*Your task:*
Of all the entries below, retype only the lines from the one with "def State.f38Deliver (s" through the one with "if c.mirror &&", exactly as they appear.

┌────────

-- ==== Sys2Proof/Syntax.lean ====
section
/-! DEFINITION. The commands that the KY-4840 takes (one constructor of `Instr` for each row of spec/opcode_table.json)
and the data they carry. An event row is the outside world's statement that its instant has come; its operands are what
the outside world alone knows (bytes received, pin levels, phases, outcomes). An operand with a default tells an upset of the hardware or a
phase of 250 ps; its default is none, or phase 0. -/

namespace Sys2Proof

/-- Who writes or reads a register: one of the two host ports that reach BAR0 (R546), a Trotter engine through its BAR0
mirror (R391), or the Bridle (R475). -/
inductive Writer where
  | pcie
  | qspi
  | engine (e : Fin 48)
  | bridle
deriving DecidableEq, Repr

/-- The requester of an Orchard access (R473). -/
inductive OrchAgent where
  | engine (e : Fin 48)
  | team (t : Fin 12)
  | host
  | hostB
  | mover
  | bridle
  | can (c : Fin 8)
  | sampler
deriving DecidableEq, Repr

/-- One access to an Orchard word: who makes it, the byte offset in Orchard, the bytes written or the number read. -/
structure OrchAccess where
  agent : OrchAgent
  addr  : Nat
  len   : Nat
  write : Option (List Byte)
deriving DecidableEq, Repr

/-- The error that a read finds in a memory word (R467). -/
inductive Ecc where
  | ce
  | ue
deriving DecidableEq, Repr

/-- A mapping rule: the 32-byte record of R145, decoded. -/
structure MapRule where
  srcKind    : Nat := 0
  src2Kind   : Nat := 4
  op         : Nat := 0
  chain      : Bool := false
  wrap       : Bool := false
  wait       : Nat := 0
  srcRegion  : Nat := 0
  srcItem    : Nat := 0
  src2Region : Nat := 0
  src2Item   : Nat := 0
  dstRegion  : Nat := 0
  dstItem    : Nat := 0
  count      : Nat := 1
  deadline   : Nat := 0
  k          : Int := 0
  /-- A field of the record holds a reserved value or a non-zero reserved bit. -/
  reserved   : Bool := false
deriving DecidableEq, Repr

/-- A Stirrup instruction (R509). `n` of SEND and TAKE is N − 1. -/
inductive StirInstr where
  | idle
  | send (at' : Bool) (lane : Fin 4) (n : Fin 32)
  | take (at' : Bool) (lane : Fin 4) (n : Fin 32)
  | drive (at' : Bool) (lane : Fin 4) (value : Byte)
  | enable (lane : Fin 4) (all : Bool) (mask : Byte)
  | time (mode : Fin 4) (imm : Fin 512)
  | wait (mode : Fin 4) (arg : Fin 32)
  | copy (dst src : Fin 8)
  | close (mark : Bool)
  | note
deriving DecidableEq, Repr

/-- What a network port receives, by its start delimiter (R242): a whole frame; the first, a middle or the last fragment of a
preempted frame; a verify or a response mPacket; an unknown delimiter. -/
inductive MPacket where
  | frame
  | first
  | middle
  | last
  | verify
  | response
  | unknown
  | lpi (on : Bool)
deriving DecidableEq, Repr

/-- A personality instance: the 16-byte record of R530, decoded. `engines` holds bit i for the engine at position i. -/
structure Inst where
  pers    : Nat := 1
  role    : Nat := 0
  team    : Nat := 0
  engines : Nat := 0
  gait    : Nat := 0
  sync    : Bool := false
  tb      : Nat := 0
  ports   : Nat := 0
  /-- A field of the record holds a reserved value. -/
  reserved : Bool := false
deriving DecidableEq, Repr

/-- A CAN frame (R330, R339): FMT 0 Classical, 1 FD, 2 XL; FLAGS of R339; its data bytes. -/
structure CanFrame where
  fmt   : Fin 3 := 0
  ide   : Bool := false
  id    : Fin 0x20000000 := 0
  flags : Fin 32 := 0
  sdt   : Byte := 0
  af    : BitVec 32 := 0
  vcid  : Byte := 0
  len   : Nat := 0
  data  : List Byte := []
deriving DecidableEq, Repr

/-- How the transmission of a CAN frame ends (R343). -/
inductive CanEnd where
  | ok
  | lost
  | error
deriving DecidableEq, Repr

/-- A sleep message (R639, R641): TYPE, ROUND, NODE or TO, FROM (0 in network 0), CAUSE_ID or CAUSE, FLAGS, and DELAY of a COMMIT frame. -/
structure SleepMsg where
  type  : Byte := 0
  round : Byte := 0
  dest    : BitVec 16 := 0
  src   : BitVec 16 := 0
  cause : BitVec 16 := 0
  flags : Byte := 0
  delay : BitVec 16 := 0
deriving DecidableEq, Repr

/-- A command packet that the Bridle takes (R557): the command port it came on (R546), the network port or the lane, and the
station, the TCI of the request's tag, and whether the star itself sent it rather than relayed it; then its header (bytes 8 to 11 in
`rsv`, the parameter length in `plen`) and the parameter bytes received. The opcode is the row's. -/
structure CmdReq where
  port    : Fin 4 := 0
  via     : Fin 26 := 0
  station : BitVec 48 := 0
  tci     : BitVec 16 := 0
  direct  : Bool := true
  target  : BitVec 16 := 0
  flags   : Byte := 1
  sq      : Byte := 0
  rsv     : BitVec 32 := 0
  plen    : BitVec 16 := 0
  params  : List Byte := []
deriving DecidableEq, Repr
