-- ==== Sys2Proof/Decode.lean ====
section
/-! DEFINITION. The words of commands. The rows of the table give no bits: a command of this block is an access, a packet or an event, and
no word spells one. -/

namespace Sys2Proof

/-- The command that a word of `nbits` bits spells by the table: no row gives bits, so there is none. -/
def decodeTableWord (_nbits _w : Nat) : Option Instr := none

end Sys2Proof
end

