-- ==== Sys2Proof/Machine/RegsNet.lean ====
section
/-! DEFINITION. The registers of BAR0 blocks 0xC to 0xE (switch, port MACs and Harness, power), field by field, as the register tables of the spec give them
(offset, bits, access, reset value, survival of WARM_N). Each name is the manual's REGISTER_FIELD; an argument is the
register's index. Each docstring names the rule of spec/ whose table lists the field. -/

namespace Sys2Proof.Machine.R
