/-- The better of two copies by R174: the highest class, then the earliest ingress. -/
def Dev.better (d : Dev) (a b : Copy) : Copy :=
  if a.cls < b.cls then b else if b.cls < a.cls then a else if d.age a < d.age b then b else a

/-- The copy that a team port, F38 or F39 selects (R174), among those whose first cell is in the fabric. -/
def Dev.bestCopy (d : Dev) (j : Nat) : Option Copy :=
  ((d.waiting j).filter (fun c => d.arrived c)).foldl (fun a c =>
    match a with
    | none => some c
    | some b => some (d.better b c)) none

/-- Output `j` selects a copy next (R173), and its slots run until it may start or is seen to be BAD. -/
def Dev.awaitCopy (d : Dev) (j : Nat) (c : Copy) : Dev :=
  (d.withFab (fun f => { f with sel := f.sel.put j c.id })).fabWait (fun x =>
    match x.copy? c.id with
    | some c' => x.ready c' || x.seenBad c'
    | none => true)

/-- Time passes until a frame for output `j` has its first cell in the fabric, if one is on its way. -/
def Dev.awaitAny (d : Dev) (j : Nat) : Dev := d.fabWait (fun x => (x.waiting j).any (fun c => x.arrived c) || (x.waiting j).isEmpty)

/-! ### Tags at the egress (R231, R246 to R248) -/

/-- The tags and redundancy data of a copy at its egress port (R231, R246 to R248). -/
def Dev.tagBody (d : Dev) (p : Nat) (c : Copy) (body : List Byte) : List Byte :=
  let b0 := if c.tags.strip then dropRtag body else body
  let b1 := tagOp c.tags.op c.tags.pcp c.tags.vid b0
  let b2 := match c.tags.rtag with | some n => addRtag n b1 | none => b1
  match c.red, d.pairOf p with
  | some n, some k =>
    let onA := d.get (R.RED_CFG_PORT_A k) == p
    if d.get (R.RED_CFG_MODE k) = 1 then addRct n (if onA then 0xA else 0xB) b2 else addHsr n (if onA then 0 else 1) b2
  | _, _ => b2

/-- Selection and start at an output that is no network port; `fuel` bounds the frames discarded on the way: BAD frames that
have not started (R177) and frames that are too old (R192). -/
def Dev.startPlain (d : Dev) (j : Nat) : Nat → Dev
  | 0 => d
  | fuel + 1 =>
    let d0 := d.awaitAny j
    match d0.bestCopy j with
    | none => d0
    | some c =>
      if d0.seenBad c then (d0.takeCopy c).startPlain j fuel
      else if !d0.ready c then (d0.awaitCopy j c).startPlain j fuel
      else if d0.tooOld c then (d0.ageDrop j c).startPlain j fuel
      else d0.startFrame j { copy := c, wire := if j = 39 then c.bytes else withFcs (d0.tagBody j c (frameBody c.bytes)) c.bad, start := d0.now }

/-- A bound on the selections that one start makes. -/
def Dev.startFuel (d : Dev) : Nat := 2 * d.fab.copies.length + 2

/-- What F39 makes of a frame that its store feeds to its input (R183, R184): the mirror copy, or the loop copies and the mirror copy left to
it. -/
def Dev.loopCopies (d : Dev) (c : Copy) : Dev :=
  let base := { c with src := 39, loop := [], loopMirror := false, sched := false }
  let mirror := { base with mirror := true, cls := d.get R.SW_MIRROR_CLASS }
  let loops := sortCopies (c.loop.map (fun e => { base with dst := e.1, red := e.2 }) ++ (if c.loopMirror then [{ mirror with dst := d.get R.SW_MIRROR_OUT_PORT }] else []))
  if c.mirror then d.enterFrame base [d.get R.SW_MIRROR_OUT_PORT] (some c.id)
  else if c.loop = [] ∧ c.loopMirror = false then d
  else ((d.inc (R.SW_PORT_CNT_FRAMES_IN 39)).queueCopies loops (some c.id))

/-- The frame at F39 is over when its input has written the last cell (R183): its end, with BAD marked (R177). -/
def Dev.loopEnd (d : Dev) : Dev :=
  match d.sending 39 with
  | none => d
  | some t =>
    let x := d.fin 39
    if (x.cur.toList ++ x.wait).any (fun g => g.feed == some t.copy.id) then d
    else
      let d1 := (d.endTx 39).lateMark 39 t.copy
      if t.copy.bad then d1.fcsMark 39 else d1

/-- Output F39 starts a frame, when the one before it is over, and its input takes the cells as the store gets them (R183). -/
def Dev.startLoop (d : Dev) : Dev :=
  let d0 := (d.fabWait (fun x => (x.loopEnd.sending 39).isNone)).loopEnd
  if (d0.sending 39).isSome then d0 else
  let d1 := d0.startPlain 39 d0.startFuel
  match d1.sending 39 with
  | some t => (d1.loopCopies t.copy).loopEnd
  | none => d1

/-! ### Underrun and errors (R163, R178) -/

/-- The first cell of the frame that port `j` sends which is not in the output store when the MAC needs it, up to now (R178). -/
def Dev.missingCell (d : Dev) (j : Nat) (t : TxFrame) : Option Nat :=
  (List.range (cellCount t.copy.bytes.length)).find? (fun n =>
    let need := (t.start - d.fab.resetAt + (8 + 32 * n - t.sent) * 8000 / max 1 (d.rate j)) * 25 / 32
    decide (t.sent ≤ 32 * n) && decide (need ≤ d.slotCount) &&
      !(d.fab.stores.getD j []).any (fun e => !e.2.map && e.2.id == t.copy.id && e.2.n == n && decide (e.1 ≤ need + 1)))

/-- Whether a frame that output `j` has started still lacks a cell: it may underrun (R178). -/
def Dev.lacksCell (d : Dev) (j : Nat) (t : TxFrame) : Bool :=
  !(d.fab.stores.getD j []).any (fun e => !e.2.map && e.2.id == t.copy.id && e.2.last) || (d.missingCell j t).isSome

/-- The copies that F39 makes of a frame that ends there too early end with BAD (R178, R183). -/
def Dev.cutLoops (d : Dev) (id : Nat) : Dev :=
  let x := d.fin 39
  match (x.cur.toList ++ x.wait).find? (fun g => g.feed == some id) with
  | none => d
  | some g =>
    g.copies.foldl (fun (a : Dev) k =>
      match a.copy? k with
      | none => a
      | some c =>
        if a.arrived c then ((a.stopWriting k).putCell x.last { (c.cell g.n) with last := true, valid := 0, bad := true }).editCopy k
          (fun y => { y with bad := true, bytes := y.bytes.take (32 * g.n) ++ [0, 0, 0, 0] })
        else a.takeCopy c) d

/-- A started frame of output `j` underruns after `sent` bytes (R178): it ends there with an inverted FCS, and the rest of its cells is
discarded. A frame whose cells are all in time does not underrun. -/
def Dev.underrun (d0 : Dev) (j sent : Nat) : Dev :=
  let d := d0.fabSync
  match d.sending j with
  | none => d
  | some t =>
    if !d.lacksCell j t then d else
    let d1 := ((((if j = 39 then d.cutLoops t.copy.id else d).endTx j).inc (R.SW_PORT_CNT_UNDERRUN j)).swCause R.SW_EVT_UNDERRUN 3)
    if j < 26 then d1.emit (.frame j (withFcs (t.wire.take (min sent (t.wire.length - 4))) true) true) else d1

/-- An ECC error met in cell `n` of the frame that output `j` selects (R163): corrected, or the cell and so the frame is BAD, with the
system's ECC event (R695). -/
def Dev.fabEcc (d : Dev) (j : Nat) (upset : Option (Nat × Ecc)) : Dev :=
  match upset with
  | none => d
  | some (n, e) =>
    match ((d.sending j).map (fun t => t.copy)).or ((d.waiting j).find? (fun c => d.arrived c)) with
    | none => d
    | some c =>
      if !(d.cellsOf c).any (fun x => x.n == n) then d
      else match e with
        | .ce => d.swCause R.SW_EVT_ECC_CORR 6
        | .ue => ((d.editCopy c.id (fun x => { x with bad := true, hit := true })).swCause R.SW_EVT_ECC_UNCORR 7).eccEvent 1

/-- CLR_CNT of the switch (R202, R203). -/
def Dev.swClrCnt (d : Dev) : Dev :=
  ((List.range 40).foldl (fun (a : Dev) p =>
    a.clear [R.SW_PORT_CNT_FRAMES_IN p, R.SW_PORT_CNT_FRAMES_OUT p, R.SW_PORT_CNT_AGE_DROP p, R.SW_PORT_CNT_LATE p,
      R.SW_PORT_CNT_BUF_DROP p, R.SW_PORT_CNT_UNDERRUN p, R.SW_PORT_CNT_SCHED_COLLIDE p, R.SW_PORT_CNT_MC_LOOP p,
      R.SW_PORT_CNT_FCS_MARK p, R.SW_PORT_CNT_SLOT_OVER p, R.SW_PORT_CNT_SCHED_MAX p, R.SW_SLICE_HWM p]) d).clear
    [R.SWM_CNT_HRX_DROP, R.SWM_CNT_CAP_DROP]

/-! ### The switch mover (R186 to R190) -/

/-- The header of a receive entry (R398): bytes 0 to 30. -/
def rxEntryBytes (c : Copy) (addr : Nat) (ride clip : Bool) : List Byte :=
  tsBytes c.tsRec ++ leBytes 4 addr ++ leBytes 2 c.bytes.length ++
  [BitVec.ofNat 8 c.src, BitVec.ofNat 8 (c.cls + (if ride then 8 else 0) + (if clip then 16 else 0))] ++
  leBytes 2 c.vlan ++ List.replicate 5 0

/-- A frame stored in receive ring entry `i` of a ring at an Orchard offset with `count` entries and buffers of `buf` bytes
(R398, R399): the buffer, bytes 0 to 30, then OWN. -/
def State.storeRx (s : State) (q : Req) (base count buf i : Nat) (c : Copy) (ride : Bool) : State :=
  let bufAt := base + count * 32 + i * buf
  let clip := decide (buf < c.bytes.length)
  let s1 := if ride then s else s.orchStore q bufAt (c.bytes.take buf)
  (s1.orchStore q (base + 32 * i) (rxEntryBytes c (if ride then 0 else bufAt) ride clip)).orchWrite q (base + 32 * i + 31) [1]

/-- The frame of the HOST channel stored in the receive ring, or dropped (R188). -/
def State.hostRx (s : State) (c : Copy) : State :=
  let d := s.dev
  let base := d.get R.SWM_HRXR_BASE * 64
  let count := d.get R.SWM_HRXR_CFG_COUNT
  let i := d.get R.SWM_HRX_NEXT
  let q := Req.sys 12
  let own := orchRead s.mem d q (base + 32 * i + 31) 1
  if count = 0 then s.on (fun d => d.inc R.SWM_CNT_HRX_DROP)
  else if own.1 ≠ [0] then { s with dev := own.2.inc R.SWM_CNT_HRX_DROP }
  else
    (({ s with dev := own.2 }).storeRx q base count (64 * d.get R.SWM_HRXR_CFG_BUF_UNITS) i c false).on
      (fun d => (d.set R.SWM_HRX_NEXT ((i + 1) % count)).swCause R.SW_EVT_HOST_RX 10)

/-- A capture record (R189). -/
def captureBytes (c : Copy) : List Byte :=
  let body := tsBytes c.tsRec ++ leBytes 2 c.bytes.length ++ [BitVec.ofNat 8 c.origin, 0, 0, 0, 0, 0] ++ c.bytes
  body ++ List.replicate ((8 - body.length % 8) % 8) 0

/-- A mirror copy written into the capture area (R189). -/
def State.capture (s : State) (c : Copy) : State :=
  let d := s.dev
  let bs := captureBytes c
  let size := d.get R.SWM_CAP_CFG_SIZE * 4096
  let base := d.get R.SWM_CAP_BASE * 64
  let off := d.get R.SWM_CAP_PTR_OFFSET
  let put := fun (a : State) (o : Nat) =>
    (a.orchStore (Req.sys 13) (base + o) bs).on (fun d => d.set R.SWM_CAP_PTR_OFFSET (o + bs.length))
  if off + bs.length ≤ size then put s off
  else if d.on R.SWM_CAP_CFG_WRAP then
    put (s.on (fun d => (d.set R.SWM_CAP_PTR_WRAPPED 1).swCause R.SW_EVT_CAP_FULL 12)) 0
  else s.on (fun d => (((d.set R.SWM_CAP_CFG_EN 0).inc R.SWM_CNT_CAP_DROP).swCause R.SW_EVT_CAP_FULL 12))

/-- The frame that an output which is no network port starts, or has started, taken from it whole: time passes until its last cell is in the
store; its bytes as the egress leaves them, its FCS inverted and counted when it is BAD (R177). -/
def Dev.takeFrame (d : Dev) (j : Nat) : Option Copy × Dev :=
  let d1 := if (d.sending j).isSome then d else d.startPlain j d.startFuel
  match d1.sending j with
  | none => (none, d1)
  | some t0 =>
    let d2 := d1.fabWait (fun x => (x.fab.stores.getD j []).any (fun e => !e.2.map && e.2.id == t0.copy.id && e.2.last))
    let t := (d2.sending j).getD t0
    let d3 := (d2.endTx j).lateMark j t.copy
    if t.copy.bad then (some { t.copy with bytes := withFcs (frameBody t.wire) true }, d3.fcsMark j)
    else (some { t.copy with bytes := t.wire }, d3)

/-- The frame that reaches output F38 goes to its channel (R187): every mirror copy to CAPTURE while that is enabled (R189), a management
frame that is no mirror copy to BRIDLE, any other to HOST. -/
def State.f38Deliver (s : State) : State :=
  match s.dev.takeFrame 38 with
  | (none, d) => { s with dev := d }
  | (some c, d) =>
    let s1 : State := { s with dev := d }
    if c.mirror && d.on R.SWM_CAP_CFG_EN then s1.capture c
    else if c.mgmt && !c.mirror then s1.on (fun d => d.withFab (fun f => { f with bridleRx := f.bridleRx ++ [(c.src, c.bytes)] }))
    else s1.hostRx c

└────────

*Written reply:*
def State.f38Deliver (s : State) : State :=
  match s.dev.takeFrame 38 with
  | (none, d) => { s with dev := d }
  | (some c, d) =>
    let s1 : State := { s with dev := d }
    if c.mirror && d.on R.SWM_CAP_CFG_EN then s1.capture c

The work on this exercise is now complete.